WHAT YOU ARE ASKED TO DO :: Please output the lines shown below exactly as they appear.

AVAILABLE DATA ::
^^^^^^^^
/-- A queued WR that no one can see any more (Table 8.4): a WR admitted later writes its sector, and every request between them that touches it has been
performed. -/
def superseded (s : State) (e : WEnt) : Bool :=
  let later (q : Req) : Bool := q.op == .wr && q.visible && decide (e.req < q.id) && inRuns q.pend e.sec
  e.kind == .wr && s.rqe.reqs.any fun w => later w && s.rqe.reqs.all fun q =>
    !(decide (e.req < q.id) && decide (q.id < w.id) && !q.performed && (inRuns q.pend e.sec || looksAt q e.sec))

/-- Superseded writes leave the queue without a DRAM write. -/
def supersede (s : State) (ch : Nat) : State :=
  ((s.dmcOf ch).wq.filter (superseded s)).foldl (fun t e =>
    let d := t.dmcOf ch
    (wrote (t.setDmc ch { d with wq := d.wq.erase e }) e.req e.sec).inc F.DMC_WSUP_CNT_WSUP_CNT 1 ch) s

/-- A sector of the drain list that a write replaces leaves the list (Table 7.7). -/
def leaveList (s : State) (ch c : Nat) : State :=
  match wayOf s ch c with
  | some w =>
    let l := s.line ch (setOf c) w
    if s.sstate ch = ssDrain ∧ l.st (halfOf c) = 3 then s.setLine ch (setOf c) w (l.withHalf (halfOf c) 0 zeroSector) else s
  | none => s

/-- One sector of a WR: written in the slice on a hit or an allocation, or queued for DRAM (Table 7.3, R183). What is written through waits on the queue too
(R165). -/
def writeSector (id : Nat) (s : State) (sec out : Nat) : State :=
  match findReq s id with
  | none => s
  | some r =>
    let (ch, c) := place s sec
    if !inRuns r.pend sec || rowHeld s ch c || (s.dmcOf ch).wq.any (fun e => e.req == id && e.sec == sec) then s
    else if deadChannel s ch then wrote (s.dramWrite ch c (wrSector r sec)) id sec
    else
      let s := lookup s ch c (out / 4)
      let x := wrSector r sec
      let queue (t : State) : State := queueWrite t ch { req := id, sec := sec, c := c }
      let done (t : State) : State := if writesThrough t ch then queue t else wrote t id sec
      match victimSector s ch c with
      | some _ => if mayWrite s id sec then wrote ((victimWrite s ch c x).inc F.SCC_WR_HIT_WR_HIT 1 ch) id sec else s
      | none =>
        let miss (s : State) : State :=
          if allocates s ch r true then
            if !mayWrite s id sec then s else
            match allocate (s.inc F.SCC_WR_MISS_WR_MISS 1 ch) ch c r with
            | (s, some w) => done (cacheWrite s ch w c x)
            | (s, none) => queue s
          else queue (s.inc F.SCC_WR_MISS_WR_MISS 1 ch)
        match wayOf s ch c with
        | some w =>
          let st := (s.line ch (setOf c) w).st (halfOf c)
          if st = 1 then s
          else if s.sstate ch = ssDrain ∨ !sliceServes s ch then queue (s.inc F.SCC_WR_MISS_WR_MISS 1 ch)
          else if st = 0 then miss s
          else if mayWrite s id sec then done (cacheWrite ((touchWay s ch c r).inc F.SCC_WR_HIT_WR_HIT 1 ch) ch w c x)
          else s
        | none => miss s

/-- The write data buffer is read for a sector of a request (Table 10.3): `out` 0 good, 1 corrected, 2 uncorrectable. -/
def readBuffer (r : Req) (s : State) (sec out : Nat) : State :=
  match findReq s r.id with
  | none => s
  | some q =>
    let s := bufferWord s 2 out (place s sec).1 q (wrSector q sec)
    if out = 2 then setReq s { q with bad := q.bad ++ [sec] } else s

/-- A WR's sectors that can go now go to the slice or the write queue. `outs` are what the reads of its slots find, with 4 times what the lookups find. -/
def issueWrite (s : State) (r : Req) (outs : List Nat) : State :=
  let secs := (runSectors r.pend).zipIdx
  let s := if r.issued then s else secs.foldl (fun t e => readBuffer r t e.1 (outs.getD e.2 0 % 4)) s
  let s := match findReq s r.id with
    | some q => setReq s { q with issued := true }
    | none => s
  settle (secs.foldl (fun t e => writeSector r.id t e.1 (outs.getD e.2 0)) s)

/-! ## Read-modify-write (R128, R225) -/

/-- The sector of an atomic or a WRP. -/
def rmwSector (r : Req) : Nat := r.dev / 64

/-- An atomic or a merge enters the unit of its channel: sixteen at once, one per sector (R128). A miss needs a DRAM read first. `out` is what the read of
its slot finds, with 4 times what the lookup finds. -/
def issueRmw (s : State) (r : Req) (out : Nat) : State :=
  let sec := rmwSector r
  let (ch, c) := place s sec
  let d := s.dmcOf ch
  if r.issued || !mayWrite s r.id sec || rowHeld s ch c || fillPending s ch c || decide (16 ≤ d.rmw.length + b2n d.unitSc.isSome) ||
      d.rmw.any (·.sec == sec) || (d.unitSc.any fun u => u.1 == sectorAt s ch c) then s
  else
    let s := readBuffer r (lookup s ch c (out / 4)) sec (out % 4)
    let hit := (cacheHit s ch c).isSome || deadChannel s ch
    let s := match findReq s r.id with
      | some q => setReq s { q with issued := true }
      | none => s
    let d := startWatch s (s.dmcOf ch)
    let s := s.setDmc ch { d with rmw := d.rmw ++ [{ req := r.id, sec := sec, hit := hit }] }
    if hit then s else queueRead s ch { req := r.id, sec := sec, c := c, rmw := true, fill := false, at' := 0 }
^^^^^^^^
REPLY TO THE EXERCISE ::
/-- A queued WR that no one can see any more (Table 8.4): a WR admitted later writes its sector, and every request between them that touches it has been
performed. -/
def superseded (s : State) (e : WEnt) : Bool :=
  let later (q : Req) : Bool := q.op == .wr && q.visible && decide (e.req < q.id) && inRuns q.pend e.sec
  e.kind == .wr && s.rqe.reqs.any fun w => later w && s.rqe.reqs.all fun q =>
    !(decide (e.req < q.id) && decide (q.id < w.id) && !q.performed && (inRuns q.pend e.sec || looksAt q e.sec))

/-- Superseded writes leave the queue without a DRAM write. -/
def supersede (s : State) (ch : Nat) : State :=
  ((s.dmcOf ch).wq.filter (superseded s)).foldl (fun t e =>
    let d := t.dmcOf ch
    (wrote (t.setDmc ch { d with wq := d.wq.erase e }) e.req e.sec).inc F.DMC_WSUP_CNT_WSUP_CNT 1 ch) s

/-- A sector of the drain list that a write replaces leaves the list (Table 7.7). -/
def leaveList (s : State) (ch c : Nat) : State :=
  match wayOf s ch c with
  | some w =>
    let l := s.line ch (setOf c) w
    if s.sstate ch = ssDrain ∧ l.st (halfOf c) = 3 then s.setLine ch (setOf c) w (l.withHalf (halfOf c) 0 zeroSector) else s
  | none => s

/-- One sector of a WR: written in the slice on a hit or an allocation, or queued for DRAM (Table 7.3, R183). What is written through waits on the queue too
(R165). -/
def writeSector (id : Nat) (s : State) (sec out : Nat) : State :=
  match findReq s id with
  | none => s
  | some r =>
    let (ch, c) := place s sec
    if !inRuns r.pend sec || rowHeld s ch c || (s.dmcOf ch).wq.any (fun e => e.req == id && e.sec == sec) then s
    else if deadChannel s ch then wrote (s.dramWrite ch c (wrSector r sec)) id sec
    else
      let s := lookup s ch c (out / 4)
      let x := wrSector r sec
      let queue (t : State) : State := queueWrite t ch { req := id, sec := sec, c := c }
      let done (t : State) : State := if writesThrough t ch then queue t else wrote t id sec
      match victimSector s ch c with
      | some _ => if mayWrite s id sec then wrote ((victimWrite s ch c x).inc F.SCC_WR_HIT_WR_HIT 1 ch) id sec else s
      | none =>
        let miss (s : State) : State :=
          if allocates s ch r true then
            if !mayWrite s id sec then s else
            match allocate (s.inc F.SCC_WR_MISS_WR_MISS 1 ch) ch c r with
            | (s, some w) => done (cacheWrite s ch w c x)
            | (s, none) => queue s
          else queue (s.inc F.SCC_WR_MISS_WR_MISS 1 ch)
        match wayOf s ch c with
        | some w =>
          let st := (s.line ch (setOf c) w).st (halfOf c)
          if st = 1 then s
          else if s.sstate ch = ssDrain ∨ !sliceServes s ch then queue (s.inc F.SCC_WR_MISS_WR_MISS 1 ch)
          else if st = 0 then miss s
          else if mayWrite s id sec then done (cacheWrite ((touchWay s ch c r).inc F.SCC_WR_HIT_WR_HIT 1 ch) ch w c x)
          else s
        | none => miss s

/-- The write data buffer is read for a sector of a request (Table 10.3): `out` 0 good, 1 corrected, 2 uncorrectable. -/
def readBuffer (r : Req) (s : State) (sec out : Nat) : State :=
  match findReq s r.id with
  | none => s
  | some q =>
    let s := bufferWord s 2 out (place s sec).1 q (wrSector q sec)
    if out = 2 then setReq s { q with bad := q.bad ++ [sec] } else s

/-- A WR's sectors that can go now go to the slice or the write queue. `outs` are what the reads of its slots find, with 4 times what the lookups find. -/
def issueWrite (s : State) (r : Req) (outs : List Nat) : State :=
  let secs := (runSectors r.pend).zipIdx
  let s := if r.issued then s else secs.foldl (fun t e => readBuffer r t e.1 (outs.getD e.2 0 % 4)) s
  let s := match findReq s r.id with
    | some q => setReq s { q with issued := true }
    | none => s
  settle (secs.foldl (fun t e => writeSector r.id t e.1 (outs.getD e.2 0)) s)

/-! ## Read-modify-write (R128, R225) -/

/-- The sector of an atomic or a WRP. -/
def rmwSector (r : Req) : Nat := r.dev / 64

/-- An atomic or a merge enters the unit of its channel: sixteen at once, one per sector (R128). A miss needs a DRAM read first. `out` is what the read of
its slot finds, with 4 times what the lookup finds. -/
def issueRmw (s : State) (r : Req) (out : Nat) : State :=
  let sec := rmwSector r
  let (ch, c) := place s sec
  let d := s.dmcOf ch
  if r.issued || !mayWrite s r.id sec || rowHeld s ch c || fillPending s ch c || decide (16 ≤ d.rmw.length + b2n d.unitSc.isSome) ||
      d.rmw.any (·.sec == sec) || (d.unitSc.any fun u => u.1 == sectorAt s ch c) then s
  else
    let s := readBuffer r (lookup s ch c (out / 4)) sec (out % 4)
    let hit := (cacheHit s ch c).isSome || deadChannel s ch
    let s := match findReq s r.id with
      | some q => setReq s { q with issued := true }
      | none => s
    let d := startWatch s (s.dmcOf ch)
    let s := s.setDmc ch { d with rmw := d.rmw ++ [{ req := r.id, sec := sec, hit := hit }] }
    if hit then s else queueRead s ch { req := r.id, sec := sec, c := c, rmw := true, fill := false, at' := 0 }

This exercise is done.